I feel they are being truthful as they have been objective from the start. Similarly if the "defender" has already considered what the "attacker" is now presenting, and now he proceeds to explain why he has rejected this premise, he is not being "defensive", he is simply explaining his reasoning. Do you see the difference?
So if someone, for arguments' sake, has spent 10 years studying economics and has reached the conclusion that Capitalism is the most successful economic approach, and now somehow criticizes him and offers Socialism. What is the guy to do? Of course he has considered socialism, studied it, and flatly rejected it. So now that he attempts to explain his reasoning, he is criticized as being "defensive", so should he just agree out of fear of being called "defensive"?

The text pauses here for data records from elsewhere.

/-! ## Checks 10 and 11 on a member's relocated copies -/

/-- Last byte of a run lies in the same SRAM layer or tile store of this part as its first, and is ON. -/
def State.runOk (s : State) (a : HouseAddr) (n : Nat) : Bool :=
  let k := localKey a
  let off := offsetOf k
  houseOf a == s.position && k % 256 == 0 && n != 0 &&
  (if inLayers off then
    off / 2 ^ 31 == (off + n - 1) / 2 ^ 31 && (List.range (halfOf (off + n - 1) - halfOf off + 1)).all fun i =>
      s.gateOf (dieOf k) (halfOf off + i) == 0
   else inStores off && inStores (off + n - 1) && off / 2 ^ 19 == (off + n - 1) / 2 ^ 19)

/-- A descriptor keeps R212 and R213: n and g in range, the memory in one layer or store of the part, and a producer
that is a tile of a member or an engine. -/
def State.regionSound (s : State) (b : List Byte) : Bool :=
  let r := regionOf b
  match r.kind with
  | .localRegion =>
    1 ≤ natAt b 6 1 && natAt b 6 1 ≤ 16 && natAt b 7 1 ≤ 4 && !r.producerFirmware &&
      (r.producerEngine || s.job.memberList.contains r.producerPart) && s.runOk r.base (256 * r.capacity)
  | _ => true

/-- Two runs of local keys overlap. -/
def overlap (a n b m : Nat) : Bool := a < b + m && b < a + n

/-- Some two of the regions overlap. -/
def anyOverlap : List Region → Bool
  | [] => false
  | r :: t =>
    t.any (fun q => overlap (localKey r.base) (256 * r.capacity) (localKey q.base) (256 * q.capacity)) || anyOverlap t

/-- A LOCAL region of firmware's, produced by an engine; of the root's engine where named. -/
def storeSound (r : Region) (root : Option FabricAddr) : Bool :=
  r.kind == .localRegion && r.consumerFirmware && r.producerEngine &&
    (match root with
    | some a => r.producerPart == a
    | none => true)

/-- House address of a die offset of this part. -/
def State.houseAddr (s : State) (die off : Nat) : HouseAddr :=
  BitVec.ofNat 40 (s.position * 2 ^ 37 + die * 2 ^ 35 + off)

/-- The bundle area of a die is ON, in one layer or store, and meets no image region. -/
def State.areaSound (s : State) (im : Image) (regions : List Region) (die : Nat) : Bool :=
  let log := areaLog im s.member die
  let a := s.houseAddr die (areaOffset im s.member die)
  (log == 0 || (s.runOk a (256 * 2 ^ log) &&
    regions.all fun r => !overlap (localKey a) (256 * 2 ^ log) (localKey r.base) (256 * r.capacity))) &&
  (List.range 8).all fun k => declaredHalves im s.member die / 2 ^ k % 2 == 0 || s.gateOf die k == 0

/-- Check 10 on this member's copies. -/
def State.checkRegions (s : State) (im : Image) : Option LoadFault :=
  let m := s.member
  let desc := (List.range 256).map (im.regionDesc m)
  let all := desc.map regionOf
  let loc := all.filter fun r => r.kind == .localRegion
  let store := regionOf (im.regionDesc m (timetableRegion im m))
  let ok :=
    desc.all s.regionSound && !anyOverlap loc && storeSound store (some s.job.root) &&
    (match storeRegion im m with
    | some n => storeSound (regionOf (im.regionDesc m n)) none
    | none => true) &&
    (List.range 4).all (s.areaSound im loc)
  if ok then none
  else some (faultAt 0x0049 (im.sections.findIdx? fun x => x.kind == 4))

/-- Two parts lie in one house (R257). -/
def sameHouse (v : Variant) (a b : FabricAddr) : Bool :=
  let n (k : Nat) := if ioDiesOf v = 2 then (if k = 0 then 2 else if k = 1 then 4 else 1) else (if k < 3 then 2 else 1)
  (List.range 4).all fun k => coord a k / n k == coord b k / n k

/-- A relocation record names a section, a field inside it and an operand that exists (R423, R424). -/
def State.relocSound (s : State) (im : Image) (symbols : Nat) (r : Reloc) : Bool :=
  match im.sections[r.sect]? with
  | none => false
  | some x =>
    let who := memberAddress s.job.low s.job.high r.operand
    let named := r.operand == 0xFFFF || im.memberIndices.contains r.operand
    r.pos + r.width ≤ 8 * x.length &&
    (match r.kind with
    | 4 => r.operand < symbols
    | 5 => true
    | 1 => named && (r.operand == 0xFFFF || !(x.member == 0xFFFF || x.member.toNat == s.member) ||
        sameHouse s.fused.variant who s.rc.address)
    | _ => named)

/-- The box of the image is the assigned one (check 11). -/
def State.boxSound (s : State) (im : Image) : Bool :=
  let j := s.job
  (List.range 4).all (fun k =>
    (im.extent[k]?).getD 1 == boxExtent j.low j.high k && bit im.full k == s.boxFull j.low j.high k) &&
  im.memberIndices == pick 4096 fun i => bit j.members i

/-- House addresses of a member's weight map: 64 KiB blocks. -/
def weightEntries (im : Image) (member : Nat) : List (List Byte) := cut 16 (sectionBytes im 0x08 member 0)

/-- Check 11 on this member's copies, relocated. -/
def State.checkReloc (s : State) (im : Image) : Option LoadFault :=
  let l := im.relocs
  if !s.boxSound im then some (faultAt 0x004A none)
  else match l.find? fun r => !s.relocSound im im.symbolTable.length r with
    | some r => some (faultAt 0x004A (some r.sect))
    | none =>
      match (weightEntries im s.member).find? fun e => natAt e 0 5 / 2 ^ 37 != s.position with
      | some e => some ⟨0x004A, im.sections.findIdx? fun x => x.kind == 8, some (natAt e 0 5 / 2 ^ 37), some s.position⟩
      | none => none

/-! ## All of them -/

/-- The first of several checks that fails. -/
def firstFault : List (Option LoadFault) → Option LoadFault
  | [] => none
  | some f :: _ => some f
  | none :: t => firstFault t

There is a difference between being defensive and attempting to explain your position. If you refuse to consider the other person's perspective, that is being defensive, but if you have already considered it, studied it, and conclusively rejected it, well, there you have it.
Daily we critic and reevaluate our techniques, lives are on the line. We just concluded a two week training period with a top security professional. Nothing was presented as "gospel", everything was presented as our best attempt to date. We passed the test on all our techniques and even developed some new approaches.
When I defend our techniques, I am doing so in order to delve further, go deeper into the issue, to gain a better understanding. If we look at IKI 15 years ago and we look at it today, I would say the approach has changed drastically. That is why a black belt earned 10 years ago is no longer recognized if the person is no longer training in our system. We are never content, we are always seeking to improve.